For *SimpleRL-Zoo* models:
```bash
bash eval_math_nodes.sh \
    --run_name Qwen-2.5-7B-SimpleRL-Zoo_minerva_math_temp0.6_n32_seed1 \
    --init_model Qwen-2.5-7B-SimpleRL-Zoo \
    --template qwen-boxed  \
    --tp_size 1 \
    --add_step_0 true  \
    --temperature 0.6 \
    --top_p 0.95 \
    --max_tokens 16000 \
    --benchmarks minerva_math \
    --n_sampling 32 \
    --just_wandb false \
    --seed 1
```

For *Oat-Zero* models:
```bash
bash eval_math_nodes.sh \
    --run_name Qwen2.5-Math-7B-Oat-Zero_minerva_math_temp0.6_n32_seed1 \
    --init_model Qwen2.5-Math-7B-Oat-Zero \
    --template qwen-boxed  \
    --tp_size 1 \
    --add_step_0 true  \
    --temperature 0.6 \
    --top_p 0.95 \
    --max_tokens 16000 \
    --benchmarks minerva_math \
    --n_sampling 32 \
    --just_wandb false \
    --seed 1
```


For *DAPO* models:
```bash
bash eval_math_nodes.sh \
    --run_name DAPO-Qwen-32B_minerva_math_temp0.6_n32_seed1 \
    --init_model DAPO-Qwen-32B \
    --template abel  \
    --tp_size 4 \
    --add_step_0 true  \
    --temperature 0.6 \
    --top_p 0.95 \
    --max_tokens 16000 \
    --benchmarks minerva_math \
    --n_sampling 32 \
    --just_wandb false \
    --seed 1
```

#### Prompts

Here we use the template `qwen-boxed` for *SimpleRL-Zoo*, *Oat-Zero* series and corresponding *base* models. The original *Oat-Zero* paper used slightly different prompts from those in *SimpleRL-Zoo*, but our tests showed similar performance. For the sake of simplicity, we directly adopted the prompts from *SimpleRL-Zoo*. 

We use the template `abel` for *DAPO* series and corresponding *base* models. We used the old-version prompts and model weights of *DAPO* as provided in [DAPO](https://huggingface.co/BytedTsinghua-SIA/DAPO-Qwen-32B/blob/38b8075427d3f7d12075377d1e40495875066189/inference/example.json). They have since updated both the prompts and model weights. 

All the templates are given in `examples/math_eval/utils.py` and you may change them if needed.

#### *pass@k*

After running the script, the evaluation results will be saved in `examples/math_eval/EVAL/checkpoints/$RUN_NAME/eval_results`, with the metrics saved in `$RUN_NAME/eval_results/eval_results.csv`. A useful function to get the *pass@k* data is given in `pass@k.py`. You can modify it and get the *pass@k* data.

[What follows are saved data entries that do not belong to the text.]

-- ==== Sys2Proof/Syntax.lean ====
section
/-! DEFINITION. The commands of the block, whole: one constructor per row of spec/opcode_table.json, with the row's
operands. The table gives the rows no fields, so the operands are those the rules name (notes/assumptions/2.md). -/

namespace Sys2Proof

/-- Who makes a register access (R33, R35). -/
inductive Initiator where
  | host | core | sagger
  deriving DecidableEq, Repr

/-- What resident firmware finds of a command beside its operands: an opcode the tables do not define (R115), or an internal
inconsistency while it carries the command out (R118). -/
inductive Flaw where
  | none | badOpcode | internal
  deriving DecidableEq, Repr

/-- The transport part of a command descriptor (R76): the command ring it is taken from, its tag, FENCE and QUIET, whether some byte or
bit the opcode does not assign is nonzero (R115), and what else is wrong with it. A descriptor whose opcode no table defines has no row
of its own: any row's descriptor may carry it. -/
structure Desc where
  ring  : Fin 8192
  tag   : BitVec 16
  fence : Bool
  quiet : Bool
  rsvd  : Bool
  flaw  : Flaw
  deriving DecidableEq, Repr

/-- What a host read returned (R85). -/
inductive ReadResult where
  | data (bytes : List Byte)
  | ur | ca | poisoned
  deriving DecidableEq, Repr

/-- The faults of a received request (R62, R86). -/
inductive ReqFault where
  | unsupported | abort | poisonedWrite | ecrc
  deriving DecidableEq, Repr

/-- A field of PCI configuration space that software writes (R62, R77, R83 to R85, R87): Maximum Read Request Size and Completion Timeout
range as encoded, latencies in ns. -/
inductive CfgField where
  | readSize (code : Fin 6)
  | relaxed (on : Bool)
  | ltrEnable (on : Bool)
  | maxSnoop (ns : Nat)
  | maxNoSnoop (ns : Nat)
  | ptmEnable (on : Bool)
  | timeoutDisable (on : Bool)
  | timeoutRange (code : BitVec 4)
  | ecrcGen (on : Bool)
  | ecrcCheck (on : Bool)
  | severity (mask : Word)
  deriving DecidableEq, Repr

/-- CSI-2 short packets as a port takes them (R366): Frame Start, Frame End, or one it accepts and ignores. -/
inductive ShortPacket where
  | frameStart | frameEnd | ignored
  deriving DecidableEq, Repr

**An example is given in `pass@k.py` to print the *pass@k* data. You can follow the example.**

#### Sampling Details

**An important matter** is that since we use the same model to sample multiple times on the same dataset, it is essential to ensure that the responses obtained from different runs are different, as well as the responses from different samplings within a single run. To this end, the functionality has been integrated into the top-level interface, and you only need to pass parameters in the following manner.

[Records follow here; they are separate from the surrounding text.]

-- ==== Sys2Proof/Machine/Types.lean ====
section
/-! DEFINITION. The pieces of the machine's state, unit by unit, as plain data. -/

namespace Sys2Proof.Machine
open Sys2Proof

/-! ## Registers and pages (spec/02) -/

/-- What a BAR0 page is (R58). -/
inductive PageKind where
  | glb | clk | pwr | thm | fan | tim | stk | crk | sag | tly | hif | mem | thr | mil | glz | tilC | tilE
  | klnC | klnP | hlk | pifC | pifCh | motC | motA | iplC | iplP | win | gln | cal | trm
  deriving DecidableEq, Repr

/-- Access types of registers (spec/00). `mixed` holds plain and write-one-to-clear bits together; `rwsEven` is the
Tiller's "RWS even, RO odd". -/
inductive Access where
  | ro | rw | wo | rws | rwsEven | mixed
  deriving DecidableEq, Repr

/-- Reset classes of fields (spec/00). -/
inductive RstClass where
  | p | n | h | w | b
  deriving DecidableEq, Repr

/-- A field whose defined range is less than its width: low bit, width, least and greatest value (R41). -/
structure FieldRange where
  lo : Nat
  width : Nat
  min : Nat
  max : Nat
  deriving DecidableEq, Repr

/-- A row of a register table: offset in the page, access, bits a write reaches, write-one-to-clear bits, reset value
and class, whether it is the low word of a 64-bit register, and its field ranges. -/
structure RegDef where
  off : Nat
  acc : Access
  mask : Word
  w1c : Word
  reset : Word
  cls : RstClass
  wide : Bool
  ranges : List FieldRange
  deriving DecidableEq, Repr

/-- What a latch in the present CK_FAB cycle sees of a page: PENDING, HOLD, CMD_HOLD and the shadow as they stood before that cycle
(R23, R50). -/
structure PageWas where
  pending : Bool
  hold : Bool
  cmdHold : Bool
  shd : Tab Word
  deriving DecidableEq, Repr

/-- The common header of a page (spec/02, "The page header"), with what the header does not show: a soft reset in
progress (R37), the CK_FAB cycle in which its shadow or its holds were last touched (its number plus 1; 0: never), how the page stood
before that cycle, and whether a write has landed in the shadow in it (R50). -/
structure Page where
  en : Bool
  cga : Bool
  irqRaw : Word
  irqEn : Word
  errCode : BitVec 16
  errCount : BitVec 8
  pending : Bool
  deferred : Bool
  hold : Bool
  view : Bool
  cmdHold : Bool
  latchCnt : BitVec 16
  owner : BitVec 2
  denyCnt : BitVec 16
  inReset : Bool
  cyc : Nat
  was : PageWas
  wrote : Bool
  deriving DecidableEq, Repr

/-- The register file. Keys are a BAR0 address plus 2^24 times the index of a window register's entry. `act` holds the
value the hardware uses, `shd` the shadow of an RWS register where it differs in having been written since the last
latch; a key in neither holds its reset value. `hold` are the holding registers of R43 and `snap` the captures of R46,
both keyed by address and initiator. `rdata` are the dwords each initiator's latest read returned, in ascending
address order (R33). -/
structure Regs where
  act : Tab Word
  shd : Tab Word
  hold : Tab Word
  snap : Tab Word
  rdata : Tab (List Word)
  deriving DecidableEq, Repr

/-! ## Time (spec/17, "Press time") -/

/-- The fire timebase in 39.0625 ps units and press time with its hidden bits: `frac` counts 2^-48 ns (R432). `uptime` is the
model's own count of the same units since power-on, which no other reset clears. -/
structure Clock where
  fire : DWord
  uptime : Nat
  sec : Word
  ns : Nat
  frac : Nat
  slew : Int
  slewLeft : Nat
  atSec : Bool
  valid : Bool
  locked : Bool
  holdover : Bool
  first : Bool
  goodRun : Nat
  badRun : Nat
  missRun : Nat
  deriving DecidableEq, Repr

/-! ## Host interface (spec/03) -/

inductive RingState where
  | disabled | active | stopped | error
  deriving DecidableEq, Repr

/-- Ring types (R66). -/
inductive RingType where
  | command | completion | data | event | receipt | trace
  deriving DecidableEq, Repr

/-- An entry the controller has written to a controller-produced ring. -/
inductive Record where
  | cpl (status : BitVec 16) (tag : BitVec 16) (ring : Nat) (ci : Nat) (time : DWord) (result : BitVec 112)
  | event (code : BitVec 16) (alarm commit : Bool) (seq : Word) (time : DWord) (payload : List Byte)
  | eventCont (payload : List Byte)
  | gap (firstSeq : Word) (firstTime : DWord) (count : Word) (lastSeq : Word) (lastTime : DWord)
  | receipt (bytes : List Byte)
  | trace (typ core prio : Nat) (seq : Word) (time : DWord) (data : List Byte)
  deriving DecidableEq, Repr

To make responses from different runs distinct, simply set the random seed as follows:

```bash
bash eval_math_nodes.sh \
    --seed 1 # The seed you set should be different
```

To ensure that responses from different samplings within a single run differ, simply pass the number of samplings for a single run as follows, without needing to perform any other actions:

```bash
bash eval_math_nodes.sh \
    --n_sampling 32 \
```

### Applicability

The framework is applicable to *SimpleRL-Zoo*, *Oat-Zero*, *DAPO* series and corresponding *base* models.